Content starts
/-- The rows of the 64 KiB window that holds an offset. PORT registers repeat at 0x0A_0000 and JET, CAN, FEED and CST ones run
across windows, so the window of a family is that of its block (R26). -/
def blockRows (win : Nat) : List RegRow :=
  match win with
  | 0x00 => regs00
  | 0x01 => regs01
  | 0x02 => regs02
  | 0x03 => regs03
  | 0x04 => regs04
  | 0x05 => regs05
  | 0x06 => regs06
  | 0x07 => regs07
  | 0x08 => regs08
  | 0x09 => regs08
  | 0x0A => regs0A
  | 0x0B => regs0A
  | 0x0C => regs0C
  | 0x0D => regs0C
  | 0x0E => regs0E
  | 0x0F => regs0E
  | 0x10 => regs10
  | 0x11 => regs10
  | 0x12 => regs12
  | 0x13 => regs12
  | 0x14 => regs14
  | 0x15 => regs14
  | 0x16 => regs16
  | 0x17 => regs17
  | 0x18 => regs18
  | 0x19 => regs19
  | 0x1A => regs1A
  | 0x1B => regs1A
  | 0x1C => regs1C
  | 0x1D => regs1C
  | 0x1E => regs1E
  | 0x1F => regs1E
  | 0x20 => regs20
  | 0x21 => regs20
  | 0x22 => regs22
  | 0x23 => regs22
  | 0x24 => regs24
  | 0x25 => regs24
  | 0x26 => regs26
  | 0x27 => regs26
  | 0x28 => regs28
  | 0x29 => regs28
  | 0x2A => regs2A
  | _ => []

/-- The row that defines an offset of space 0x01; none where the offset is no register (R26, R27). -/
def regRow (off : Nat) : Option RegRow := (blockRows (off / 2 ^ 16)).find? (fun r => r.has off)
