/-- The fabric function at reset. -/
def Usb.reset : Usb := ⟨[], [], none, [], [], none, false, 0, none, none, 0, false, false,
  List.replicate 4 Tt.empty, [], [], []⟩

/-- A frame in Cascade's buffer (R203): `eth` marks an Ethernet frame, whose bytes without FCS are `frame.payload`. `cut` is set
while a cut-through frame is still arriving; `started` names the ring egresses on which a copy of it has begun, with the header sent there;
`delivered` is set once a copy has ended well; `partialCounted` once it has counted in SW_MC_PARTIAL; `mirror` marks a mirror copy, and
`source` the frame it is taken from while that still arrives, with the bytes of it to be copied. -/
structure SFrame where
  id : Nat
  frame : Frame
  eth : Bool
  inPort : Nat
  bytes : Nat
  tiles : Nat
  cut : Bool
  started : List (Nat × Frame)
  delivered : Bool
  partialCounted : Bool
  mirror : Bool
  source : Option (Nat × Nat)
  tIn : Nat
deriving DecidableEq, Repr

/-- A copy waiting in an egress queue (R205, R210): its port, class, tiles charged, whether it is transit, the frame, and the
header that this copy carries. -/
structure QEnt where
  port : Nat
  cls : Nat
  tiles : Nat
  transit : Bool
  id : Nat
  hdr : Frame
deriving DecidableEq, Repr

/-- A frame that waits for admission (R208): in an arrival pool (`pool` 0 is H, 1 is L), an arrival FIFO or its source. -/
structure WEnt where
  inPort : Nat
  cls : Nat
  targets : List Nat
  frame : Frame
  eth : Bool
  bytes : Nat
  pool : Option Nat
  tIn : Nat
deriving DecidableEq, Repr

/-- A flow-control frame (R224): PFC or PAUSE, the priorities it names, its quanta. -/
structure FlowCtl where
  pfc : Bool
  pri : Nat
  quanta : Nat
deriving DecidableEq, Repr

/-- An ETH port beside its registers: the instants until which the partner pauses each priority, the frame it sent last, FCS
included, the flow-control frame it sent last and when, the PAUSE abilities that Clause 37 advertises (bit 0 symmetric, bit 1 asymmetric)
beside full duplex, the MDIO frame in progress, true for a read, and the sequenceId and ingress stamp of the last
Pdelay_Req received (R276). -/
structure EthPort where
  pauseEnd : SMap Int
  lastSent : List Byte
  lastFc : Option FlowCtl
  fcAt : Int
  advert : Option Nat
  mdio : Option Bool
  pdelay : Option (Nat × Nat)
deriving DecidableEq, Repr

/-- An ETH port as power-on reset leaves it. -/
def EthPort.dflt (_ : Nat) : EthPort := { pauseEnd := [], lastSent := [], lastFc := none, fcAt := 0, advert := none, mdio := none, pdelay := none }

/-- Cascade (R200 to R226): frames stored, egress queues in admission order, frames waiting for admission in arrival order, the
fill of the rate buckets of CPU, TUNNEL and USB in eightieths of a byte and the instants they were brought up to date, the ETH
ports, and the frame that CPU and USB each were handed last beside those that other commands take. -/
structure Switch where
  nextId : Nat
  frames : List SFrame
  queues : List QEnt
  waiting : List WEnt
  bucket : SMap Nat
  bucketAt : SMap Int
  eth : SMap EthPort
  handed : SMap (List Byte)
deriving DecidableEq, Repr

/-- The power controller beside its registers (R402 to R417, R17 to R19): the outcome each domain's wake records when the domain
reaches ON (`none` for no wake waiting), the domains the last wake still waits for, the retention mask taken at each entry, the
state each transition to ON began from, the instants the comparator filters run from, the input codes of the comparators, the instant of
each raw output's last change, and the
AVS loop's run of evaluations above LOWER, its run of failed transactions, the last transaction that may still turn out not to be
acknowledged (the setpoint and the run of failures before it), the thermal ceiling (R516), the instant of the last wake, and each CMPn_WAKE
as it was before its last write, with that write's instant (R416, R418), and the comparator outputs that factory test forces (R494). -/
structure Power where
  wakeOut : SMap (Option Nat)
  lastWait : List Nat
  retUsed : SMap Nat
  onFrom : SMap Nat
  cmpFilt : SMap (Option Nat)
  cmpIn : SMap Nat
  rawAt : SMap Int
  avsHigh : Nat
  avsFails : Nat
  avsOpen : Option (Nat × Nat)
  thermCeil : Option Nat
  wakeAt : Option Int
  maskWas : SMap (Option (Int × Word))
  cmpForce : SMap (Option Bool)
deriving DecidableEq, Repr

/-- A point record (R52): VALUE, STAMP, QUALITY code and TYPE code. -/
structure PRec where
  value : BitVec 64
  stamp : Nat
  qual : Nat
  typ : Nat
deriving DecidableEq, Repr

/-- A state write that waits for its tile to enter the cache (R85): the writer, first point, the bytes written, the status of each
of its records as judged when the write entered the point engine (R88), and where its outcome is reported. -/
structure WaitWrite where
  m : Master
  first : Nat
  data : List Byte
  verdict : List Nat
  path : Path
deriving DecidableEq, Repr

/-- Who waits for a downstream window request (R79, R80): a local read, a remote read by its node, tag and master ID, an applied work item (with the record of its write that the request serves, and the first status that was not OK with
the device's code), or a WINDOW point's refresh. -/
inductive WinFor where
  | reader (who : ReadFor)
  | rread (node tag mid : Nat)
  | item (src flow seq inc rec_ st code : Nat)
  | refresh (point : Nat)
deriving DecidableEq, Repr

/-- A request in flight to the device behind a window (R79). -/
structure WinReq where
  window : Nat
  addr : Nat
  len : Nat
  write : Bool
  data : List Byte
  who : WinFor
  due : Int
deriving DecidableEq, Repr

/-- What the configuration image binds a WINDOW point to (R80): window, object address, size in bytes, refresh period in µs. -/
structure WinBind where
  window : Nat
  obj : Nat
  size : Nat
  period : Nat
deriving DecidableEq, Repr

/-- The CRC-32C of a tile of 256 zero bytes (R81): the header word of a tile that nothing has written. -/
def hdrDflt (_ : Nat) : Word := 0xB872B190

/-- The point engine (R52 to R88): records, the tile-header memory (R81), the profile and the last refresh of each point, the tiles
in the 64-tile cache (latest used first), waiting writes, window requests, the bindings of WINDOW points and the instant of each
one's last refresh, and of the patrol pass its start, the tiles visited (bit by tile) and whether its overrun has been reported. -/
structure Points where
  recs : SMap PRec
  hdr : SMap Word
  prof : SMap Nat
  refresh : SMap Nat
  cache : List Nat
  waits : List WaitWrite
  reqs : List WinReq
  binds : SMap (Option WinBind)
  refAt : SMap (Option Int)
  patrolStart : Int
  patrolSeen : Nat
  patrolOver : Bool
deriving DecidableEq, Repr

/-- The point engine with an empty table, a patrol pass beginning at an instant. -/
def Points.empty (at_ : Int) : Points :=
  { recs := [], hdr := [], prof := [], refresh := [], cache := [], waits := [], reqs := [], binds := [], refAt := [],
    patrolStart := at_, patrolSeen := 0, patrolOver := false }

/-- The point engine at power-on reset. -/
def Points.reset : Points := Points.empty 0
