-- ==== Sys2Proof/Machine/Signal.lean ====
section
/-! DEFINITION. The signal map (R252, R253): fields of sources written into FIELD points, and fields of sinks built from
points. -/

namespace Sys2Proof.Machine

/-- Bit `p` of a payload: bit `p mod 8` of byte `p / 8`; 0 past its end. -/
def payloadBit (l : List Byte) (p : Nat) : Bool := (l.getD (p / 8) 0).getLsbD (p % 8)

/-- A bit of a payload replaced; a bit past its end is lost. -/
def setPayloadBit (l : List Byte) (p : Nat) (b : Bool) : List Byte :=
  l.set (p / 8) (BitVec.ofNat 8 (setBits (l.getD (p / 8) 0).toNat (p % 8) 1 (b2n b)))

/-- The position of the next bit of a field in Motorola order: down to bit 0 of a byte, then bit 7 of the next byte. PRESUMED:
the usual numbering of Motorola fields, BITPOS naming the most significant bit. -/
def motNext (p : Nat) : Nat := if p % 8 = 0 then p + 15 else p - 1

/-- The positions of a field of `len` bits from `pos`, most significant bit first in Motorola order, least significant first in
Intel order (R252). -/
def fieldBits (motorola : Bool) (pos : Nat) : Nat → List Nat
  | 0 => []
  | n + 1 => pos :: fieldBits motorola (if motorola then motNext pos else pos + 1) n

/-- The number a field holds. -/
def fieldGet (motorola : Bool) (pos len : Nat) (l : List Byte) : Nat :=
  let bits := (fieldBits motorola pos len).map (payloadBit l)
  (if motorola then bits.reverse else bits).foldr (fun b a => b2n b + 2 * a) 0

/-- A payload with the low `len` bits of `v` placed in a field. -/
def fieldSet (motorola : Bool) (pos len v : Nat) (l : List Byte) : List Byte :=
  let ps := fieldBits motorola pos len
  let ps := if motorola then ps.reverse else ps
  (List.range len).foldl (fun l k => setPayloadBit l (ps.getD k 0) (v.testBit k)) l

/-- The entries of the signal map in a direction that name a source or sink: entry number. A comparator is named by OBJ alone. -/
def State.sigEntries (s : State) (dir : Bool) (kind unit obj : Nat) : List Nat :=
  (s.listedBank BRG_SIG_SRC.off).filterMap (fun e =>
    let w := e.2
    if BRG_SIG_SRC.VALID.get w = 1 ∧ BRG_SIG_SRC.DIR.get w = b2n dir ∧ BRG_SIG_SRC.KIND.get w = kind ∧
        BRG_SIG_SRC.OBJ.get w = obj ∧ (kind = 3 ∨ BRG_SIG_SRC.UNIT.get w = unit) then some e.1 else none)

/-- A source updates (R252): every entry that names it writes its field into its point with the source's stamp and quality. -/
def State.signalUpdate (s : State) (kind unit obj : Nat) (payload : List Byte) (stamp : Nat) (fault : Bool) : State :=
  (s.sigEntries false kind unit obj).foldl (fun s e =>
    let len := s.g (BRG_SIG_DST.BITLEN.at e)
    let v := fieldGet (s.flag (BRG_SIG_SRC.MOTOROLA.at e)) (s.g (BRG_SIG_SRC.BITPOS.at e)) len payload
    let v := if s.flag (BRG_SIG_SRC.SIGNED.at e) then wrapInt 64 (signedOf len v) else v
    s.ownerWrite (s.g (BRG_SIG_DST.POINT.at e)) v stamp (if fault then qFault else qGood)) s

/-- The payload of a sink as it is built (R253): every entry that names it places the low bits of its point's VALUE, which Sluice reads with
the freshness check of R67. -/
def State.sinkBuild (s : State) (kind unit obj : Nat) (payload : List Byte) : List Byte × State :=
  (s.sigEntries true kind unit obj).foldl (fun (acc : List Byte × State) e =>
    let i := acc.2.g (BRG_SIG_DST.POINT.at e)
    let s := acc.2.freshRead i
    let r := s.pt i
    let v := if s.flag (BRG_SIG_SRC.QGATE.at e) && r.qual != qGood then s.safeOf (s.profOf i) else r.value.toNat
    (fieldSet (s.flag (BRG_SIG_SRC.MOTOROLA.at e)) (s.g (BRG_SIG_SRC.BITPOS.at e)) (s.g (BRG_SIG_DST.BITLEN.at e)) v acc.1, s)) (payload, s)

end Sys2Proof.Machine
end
Content ends
Please print the material above exactly as it appears, from its first line through the line containing "0x0A => regs0A", inclusive, and stop there.

/-- The rows of the 64 KiB window that holds an offset. PORT registers repeat at 0x0A_0000 and JET, CAN, FEED and CST ones run
across windows, so the window of a family is that of its block (R26). -/
def blockRows (win : Nat) : List RegRow :=
  match win with
  | 0x00 => regs00
  | 0x01 => regs01
  | 0x02 => regs02
  | 0x03 => regs03
  | 0x04 => regs04
  | 0x05 => regs05
  | 0x06 => regs06
  | 0x07 => regs07
  | 0x08 => regs08
  | 0x09 => regs08
  | 0x0A => regs0A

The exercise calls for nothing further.